Tom Penny and Tom Knox and a lot of other dudes pop in, but even in a more intensive rendering than is typical for some of these skaters, much of the vid flows by in a kind of fog left after the smouldering bomb crater left by Kyle Wilson, who commands the start of the vid. It’s a collision of black denim, hugely floated tricks, switch backside tailslides and switch heelflips and certain other decades-tested streetstyle standbys. Early on he’s rodeoing a wallie up onto a waist-high block, later hucking a big backside 180 at South Bank, swerving his landings all over the place. The molten, fiery core of this video part is a ledge line at dusk, when Kyle Wilson is pushing switchstance between blocks, a massive camo parka billowing around him, its hood liner easily the fuzziest seen on British shores since Brian Wenning switch backside smith grinded at Milton Keynes, its value likely rivaling Rob Welsh’s multi-payment plan Giants bomber. It is over in a few seconds and feels like it will reverberate for years.

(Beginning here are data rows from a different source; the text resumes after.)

-- ==== Sys2Proof/Machine/Media.lean ====
section
/-!
DEFINITION. Machine/Media.lean: what lies on member drives and how it is read, checked, solved and written: tags and
their CRC64 (R77 to R79), placement checks (R90), empty and LOST sectors (R78, R182), rows (R71, R72), in-place repair
(R181), the write generation of rebuilt sectors (R190), labels (R84, R86).
-/
namespace Sys2Proof.Machine

/-- A unit's sector as parity sees it: 4,096 data bytes and above them the 28 protected tag bytes (R71), with the
unprotected facts of its tag: kind, LOST, generation. An empty sector is all zero with kind 0 (R78). -/
structure USec where
  full : Blob
  kind : Nat
  lost : Bool
  gen : Nat
deriving DecidableEq, Repr

/-- The parity view of data, NONCE_CTX, NONCE_CTR and GCM tag (R71, R77). -/
def packFull (data ctx ctr gcm : Nat) : Blob :=
  data + 2 ^ 32768 * (ctx + 2 ^ 32 * (ctr + 2 ^ 64 * gcm))

/-- The 4,096 data bytes of a parity view. -/
def fullData (f : Blob) : Nat := f % 2 ^ 32768
/-- NONCE_CTX of a parity view (tag bytes 0x24 to 0x27). -/
def fullCtx (f : Blob) : Nat := f / 2 ^ 32768 % 2 ^ 32
/-- NONCE_CTR of a parity view (tag bytes 0x28 to 0x2F). -/
def fullCtr (f : Blob) : Nat := f / 2 ^ 32800 % 2 ^ 64
/-- GCM tag of a parity view (tag bytes 0x30 to 0x3F). -/
def fullGcm (f : Blob) : Nat := f / 2 ^ 32864 % 2 ^ 128

/-- NONCE_CTR of the LOST marker (R182, R194). -/
def lostCtr : Nat := 2 ^ 64 - 1

/-- The parity view of a LOST sector: zero content with the marker of R194. -/
def lostFull : Blob := packFull 0 (2 ^ 32 - 1) lostCtr 0

/-- The parity view of a cached sector (R78, R194). -/
def csecFull (c : CSec) : Blob :=
  match c with
  | .empty => 0
  | .data ct ctx ctr gcm => packFull ct ctx ctr gcm
  | .lost => lostFull

/-- A data sector from its parity view: NONCE_CTR zero is an empty sector (R78), all ones the LOST marker (R182). -/
def fullCsec (f : Blob) : CSec :=
  if fullCtr f = 0 then .empty
  else if fullCtr f = lostCtr then .lost
  else .data (fullData f) (fullCtx f) (fullCtr f) (fullGcm f)

/-- A data unit's sector carrying a cached sector with a generation. -/
def usecOf (c : CSec) (gen : Nat) : USec :=
  match c with
  | .empty => ⟨0, 0, false, 0⟩
  | .data .. => ⟨csecFull c, 1, false, gen⟩
  | .lost => ⟨lostFull, 1, true, gen⟩

/-- Tag bytes 0x00 to 0x17 (R77). -/
def tagPlacement (t : MTag) : List Nat :=
  [t.kind, t.flags, t.member, t.orig, t.unit, t.rsv5] ++ leBytes 2 t.sector ++ leBytes 4 t.uuidFrag ++ leBytes 4 t.epoch ++
    leBytes 6 t.stripe ++ leBytes 2 t.rsv16

/-- Tag bytes 0x20 to 0x3F (R77). -/
def tagContent (t : MTag) : List Nat := leBytes 4 t.gen ++ leBytes 4 t.ctx ++ leBytes 8 t.ctr ++ leBytes 16 t.gcm

/-- CRC64 of a sector and its tag (R79). -/
def tagCrc (data : Blob) (t : MTag) : Nat := crc64 (leBytes 4096 data ++ tagPlacement t ++ tagContent t)

/-- Whether a listed tag is valid (R78). -/
def tagValid (t : MTag) : Bool :=
  decide (1 ≤ t.kind) && decide (t.kind ≤ 3) && decide (t.flags < 4) && (t.flags < 2 || t.kind == 1) && t.rsv5 == 0 && t.rsv16 == 0 &&
  (t.flags % 2 == 1 || t.orig == t.member)

/-- Bytes 0 to 3 of ARRAY_UUID (R77). -/
def uuidFrag (uuid : Nat) : Nat := uuid % 2 ^ 32

/-- The KIND a unit's sectors carry: data, P, Q (R90). -/
def unitKind (g : Geom) (unit : Nat) : Nat := if unit < g.k then 1 else if unit = g.k then 2 else 3

/-- The placement checks of R90 on a tag found at a position. -/
def placementOk (r : Arr) (g : Geom) (stripe unit row : Nat) (p : Pos) (t : MTag) : Bool :=
  t.uuidFrag == uuidFrag r.uuid && t.member == p.member && t.orig == p.orig && t.unit == unit && t.sector == row &&
  t.epoch == g.epoch && t.stripe == stripe && t.kind == unitKind g unit

/-- An empty tag: 64 zero bytes (R78). -/
def emptyTag : MTag := ⟨0, 0, 0, 0, 0, 0, 0, 0, 0, 0, 0, 0, 0, 0, 0, 0⟩

/-- Whether a listed sector's tag is empty, which leaves its data without a meaning (R78, R135). -/
def MSec.blank (x : MSec) : Bool := x.tag == emptyTag && !x.bad

/-- Media that hold nothing of the device: no label, no tag sector, no data sector. -/
def Media.fresh : Media := { labels := [none, none, none, none], groups := [], secs := [], fill := 0 }

/-- The media behind a port. -/
def State.mediaOf (s : State) (port : PortId) : Media := (tget s.rbe.media port.val).getD Media.fresh

/-- The bytes of a tag sector's header before HDR_CRC (R76). -/
def GroupTag.head (t : GroupTag) : List Nat :=
  leBytes 4 t.magic ++ leBytes 2 t.version ++ [t.member, 0] ++ leBytes 16 t.uuid ++ leBytes 8 t.group ++ List.replicate 28 0

/-- The tag-sector header that the device writes for a group of a member (R76). -/
def Arr.groupTag (r : Arr) (m group : Nat) : GroupTag :=
  let t : GroupTag := { readable := true, magic := 0x47545850, version := 1, member := m, reservedZero := true, uuid := r.uuid, group := group,
                        crc := 0 }
  { t with crc := crc32c t.head }

/-- Whether a tag sector is handled by position: it cannot be read, or a field of its header or its HDR_CRC does not match (R82). -/
def Arr.byPosition (r : Arr) (m group : Nat) (t : GroupTag) : Bool :=
  !t.readable || t.magic != 0x47545850 || t.version != 1 || t.member != m || t.uuid != r.uuid || t.group != group || t.crc != crc32c t.head

/-- The state with the media behind a port replaced. -/
def State.putMedia (s : State) (port : PortId) (m : Media) : State :=
  { s with rbe := { s.rbe with media := tput s.rbe.media port.val m } }

/-- What reading one sector of a unit gives: missing (R179), an erasure on a present member (R79, R82), or its
content. -/
inductive SecRead where
  | missing
  | erasure (p : Pos)
  | got (p : Pos) (u : USec)
deriving DecidableEq, Repr

/-- Reading one sector of a unit (R79, R82, R90). A tag sector handled by position makes its sectors erasures below
INIT_WATERMARK and empty at or above it (R82). -/
def State.readSec (s : State) (r : Arr) (g : Geom) (stripe unit row : Nat) : SecRead :=
  match r.readPos g stripe unit with
  | none => .missing
  | some p =>
    match (r.mem p.member).bind (·.port) with
    | none => .missing
    | some port =>
      let m := s.mediaOf port
      let d := p.sector + row
      let group := d / 63
      if ((tget m.groups group).map (r.byPosition p.member group)).getD false then
        (if group < r.initMark then .erasure p else .got p ⟨0, 0, false, 0⟩)
      else
        match tget m.secs (physSector d) with
        | none => .got p ⟨0, 0, false, 0⟩
        | some x =>
          if x.blank then .got p ⟨0, 0, false, 0⟩
          else if x.bad || !tagValid x.tag || x.tag.crc != tagCrc x.data x.tag || !placementOk r g stripe unit row p x.tag then
            .erasure p
          else .got p ⟨packFull x.data x.tag.ctx x.tag.ctr x.tag.gcm, x.tag.kind, x.tag.flags / 2 % 2 == 1, x.tag.gen⟩

/-- Every unit's sector of a row; an empty P or Q beside a data sector of KIND 1 is an erasure (R78). -/
def State.readRow (s : State) (r : Arr) (g : Geom) (stripe row : Nat) : List SecRead :=
  let us := (List.range g.w).map (fun u => s.readSec r g stripe u row)
  let anyData := (us.take g.k).any (fun x => match x with
    | .got _ u => u.kind == 1
    | _ => false)
  us.mapIdx (fun i x => match x with
    | .got p u => if g.k ≤ i ∧ u.kind = 0 ∧ anyData then .erasure p else .got p u
    | y => y)

/-- The content a read gives, if it gives one. -/
def SecRead.val? (x : SecRead) : Option USec :=
  match x with
  | .got _ u => some u
  | _ => none

/-- Indices of a row that are missing or erasures. -/
def badUnits (us : List (Option USec)) : List Nat := (List.range us.length).filter (fun i => (us[i]?.join).isNone)

/-- The data bytes of a row with unknown units taken as zero. -/
def knownData (k : Nat) (us : List (Option USec)) : List Blob :=
  (us.take k).map (fun u => match u with
    | some x => x.full
    | none => 0)

/-- The parity views of all units of a row from those that are known, solving at most two (R72); none where more than
two are unknown. -/
def solveRow (k : Nat) (us : List (Option USec)) : Option (List Blob) :=
  let bad := badUnits us
  let ds := knownData k us
  let p' := Nat.xor (rowP ds) (((us[k]?).join.map (·.full)).getD 0)
  let q' := Nat.xor (rowQ ds) (((us[k + 1]?).join.map (·.full)).getD 0)
  let full := fun (ds : List Blob) => ds ++ [rowP ds, rowQ ds]
  match bad.filter (· < k), bad.contains k, bad.contains (k + 1) with
  | [], _, _ => some (full ds)
  | [x], false, _ => some (full (ds.set x p'))
  | [x], true, false => some (full (ds.set x (blobMul (gfInv (gfExp x)) q')))
  | [x, y], false, false =>
    let dx := blobMul (gfInv (gfExp x ^^^ gfExp y)) (Nat.xor q' (blobMul (gfExp y) p'))
    some (full ((ds.set x dx).set y (Nat.xor p' dx)))
  | _, _, _ => none

/-- The next write generation: 1 after 0xFFFF_FFFF (R80). -/
def nextGen (g : Nat) : Nat := if g = 0xFFFFFFFF then 1 else g + 1

/-- The generation of a row before an update (R159 step 2): from P, else from Q, else the largest among the data. -/
def rowGen (k : Nat) (us : List (Option USec)) : Nat :=
  match (us[k]?).join, (us[k + 1]?).join with
  | some p, _ => p.gen
  | none, some q => q.gen
  | none, none => (us.take k).foldl (fun acc u => match u with
    | some x => max acc x.gen
    | none => acc) 0

/-- The WRITE_GEN of a rebuilt or repaired unit (R190). -/
def repairGen (k unit : Nat) (us : List (Option USec)) : Nat :=
  let pg := (us[k]?).join.map (·.gen)
  let qg := (us[k + 1]?).join.map (·.gen)
  let big := (us.take k).foldl (fun acc u => match u with
    | some x => max acc x.gen
    | none => acc) 0
  if unit = k then qg.getD big
  else if unit = k + 1 then pg.getD big
  else (pg.orElse (fun _ => qg)).getD big

/-- Whether every data sector of solved row content is empty. -/
def rowEmpty (k : Nat) (fs : List Blob) : Bool := (fs.take k).all (fun f => fullCtr f == 0)

/-- One sector written to a position with its tag (R77): content, generation, placement for the position. An empty
data sector and an empty parity sector get an empty tag (R78). -/
def State.writeRaw (s : State) (r : Arr) (g : Geom) (stripe unit row : Nat) (p : Pos) (full : Blob) (gen : Nat)
    (lost empty : Bool) : State :=
  match (r.mem p.member).bind (·.port) with
  | none => s
  | some port =>
    let m := s.mediaOf port
    let d := p.sector + row
    let groups := tput m.groups (d / 63) (r.groupTag p.member (d / 63))
    if empty then s.putMedia port { m with groups := groups, secs := tdel m.secs (physSector d) }
    else
      let t : MTag :=
        { kind := unitKind g unit, flags := (if p.relocated then 1 else 0) + (if lost then 2 else 0), member := p.member,
          orig := p.orig, unit := unit, rsv5 := 0, sector := row, uuidFrag := uuidFrag r.uuid, epoch := g.epoch, stripe := stripe,
          rsv16 := 0, crc := 0, gen := gen, ctx := fullCtx full, ctr := fullCtr full, gcm := fullGcm full }
      let data := fullData full
      s.putMedia port
        { m with groups := groups, secs := tput m.secs (physSector d) ⟨data, { t with crc := tagCrc data t }, false⟩ }

/-- The chunk of data sectors that a member data sector belongs to, as stripe and unit of an epoch that has it there, spare slots in use
included (R64, R68); looked for in the sector's period. -/
def Arr.unitAt (r : Arr) (g : Geom) (m d : Nat) : Option (Nat × Nat) :=
  let first := d / (g.periodRows * g.c) * g.periodStripes
  (List.range g.periodStripes).findSome? (fun t =>
    ((List.range g.w).find? (fun u => match r.readPos g (first + t) u with
      | some p => p.member == m && p.sector == d / g.c * g.c
      | none => false)).map (fun u => (first + t, u)))

/-- The tags of a group that cannot be read, or is handled by position, recovered before its tag sector is rewritten (R81, R82): above
INIT_WATERMARK its sectors are empty; below, each is solved from its row; a data sector whose row does not solve becomes LOST (R194), with the
generation of R190. -/
def State.recoverGroup (s : State) (r : Arr) (g : Geom) (m : Nat) (port : PortId) (group : Nat) : State :=
  let x := s.mediaOf port
  if r.initMark ≤ group then
    s.putMedia port { x with groups := tput x.groups group (r.groupTag m group), secs := x.secs.filter (fun e => groupOf e.1 ≠ group) }
  else
    let gs := g :: (match r.prev with
      | some p => [p]
      | none => [])
    let found := ((List.range 63).map (· + group * 63)).filterMap (fun d =>
      gs.findSome? (fun h => (r.unitAt h m d).map (fun tu => (h, tu.1, tu.2, d % h.c))))
    let solved := found.map (fun f =>
      let us := (s.readRow r f.1 f.2.1 f.2.2.2).map SecRead.val?
      (f, us, solveRow f.1.k us))
    solved.foldl (fun (st : State) e =>
      let h := e.1.1
      let u := e.1.2.2.1
      match r.readPos h e.1.2.1 u, e.2.2 with
      | some p, some fs =>
        let full := (fs[u]?).getD 0
        let gen := repairGen h.k u e.2.1
        if u < h.k then st.writeRaw r h e.1.2.1 u e.1.2.2.2 p full gen (fullCtr full == lostCtr) (fullCtr full == 0)
        else st.writeRaw r h e.1.2.1 u e.1.2.2.2 p full gen false (rowEmpty h.k fs)
      | some p, none =>
        if u < h.k then st.writeRaw r h e.1.2.1 u e.1.2.2.2 p lostFull (repairGen h.k u e.2.1) true false
        else
          let y := st.mediaOf port
          let phys := physSector (p.sector + e.1.2.2.2)
          st.putMedia port { y with groups := tput y.groups group (r.groupTag m group),
                                    secs := tmod y.secs phys (fun z => { z with tag := { z.tag with kind := 4 } }) }
      | none, _ => st) s

/-- One sector written to a position, the other tags of its group recovered first where its tag sector cannot be read (R81). -/
def State.writeSec (s : State) (r : Arr) (g : Geom) (stripe unit row : Nat) (p : Pos) (full : Blob) (gen : Nat)
    (lost empty : Bool) : State :=
  match (r.mem p.member).bind (·.port) with
  | none => s
  | some port =>
    let group := (p.sector + row) / 63
    let byPos := ((tget (s.mediaOf port).groups group).map (r.byPosition p.member group)).getD false
    let s := if byPos then s.recoverGroup r g p.member port group else s
    s.writeRaw r g stripe unit row p full gen lost empty

/-- A data sector written to its unit's position or rebuild target (R159 step 6, R188). -/
def State.writeData (s : State) (r : Arr) (g : Geom) (stripe unit row : Nat) (c : CSec) (gen : Nat) : State :=
  match (r.readPos g stripe unit).orElse (fun _ => r.target g stripe unit) with
  | none => s
  | some p => s.writeSec r g stripe unit row p (csecFull c) gen (c == .lost) (c == .empty)

/-- A parity sector written to its unit's position or rebuild target (R159 step 7); empty only when every data sector
of the row is empty (R78). -/
def State.writeParity (s : State) (r : Arr) (g : Geom) (stripe unit row : Nat) (full : Blob) (gen : Nat)
    (rowEmpty : Bool) : State :=
  match (r.readPos g stripe unit).orElse (fun _ => r.target g stripe unit) with
  | none => s
  | some p => s.writeSec r g stripe unit row p full gen false rowEmpty

/-- A unit of a solved row written to a position with the generation of R190: an empty data sector empty, a LOST marker
LOST (R78, R182). -/
def State.writeSolved (s : State) (r : Arr) (g : Geom) (stripe unit row : Nat) (p : Pos) (fs : List Blob)
    (us : List (Option USec)) : State :=
  let f := (fs[unit]?).getD 0
  let gen := repairGen g.k unit us
  if unit < g.k then s.writeSec r g stripe unit row p f gen (fullCtr f == lostCtr) (fullCtr f == 0)
  else s.writeSec r g stripe unit row p f gen false (rowEmpty g.k fs)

Is Kyle Wilson the best skateboarder alive, as Slam City rhetoricizes? Why not? It is the fundamental question that comes up watching his roundly unimpeachable footage. Why not switch frontside noseslide a stupid tall ledge and then roll off some big drop? Why not blast a frontside flip as high as you possibly can before setting up for the stair set ahead? Why not politely explain to the young and sophisticated bicyclist that you need to jump that wall so you can crush the landing and shortly afterward firecracker partway down the stairs? Why not see how high you can pop that shaped deck? Why not give Ishod Wair competition for the world’s most coveted rollaway? Why not believe in a better season ahead?

Can a few minutes of incredible skate footage inject confidence and optimism not only into the tricks and session ahead, but prospects for the planet at large? Did you also catch similar vibes seeing the reinvigorated Fred Gall do a fakie ollie to noseblunt slide pop-in on a skatepark quarterpipe? How many cheap and easy payments might be required to secure a Kyle Wilson-cozy camo parka and, perhaps, peace for the House of Windsor? If web logging web sites were paid by the question mark could even the most meandering, run-on sentence typers drape themselves in fine, MLB-endorsed distressed leathers?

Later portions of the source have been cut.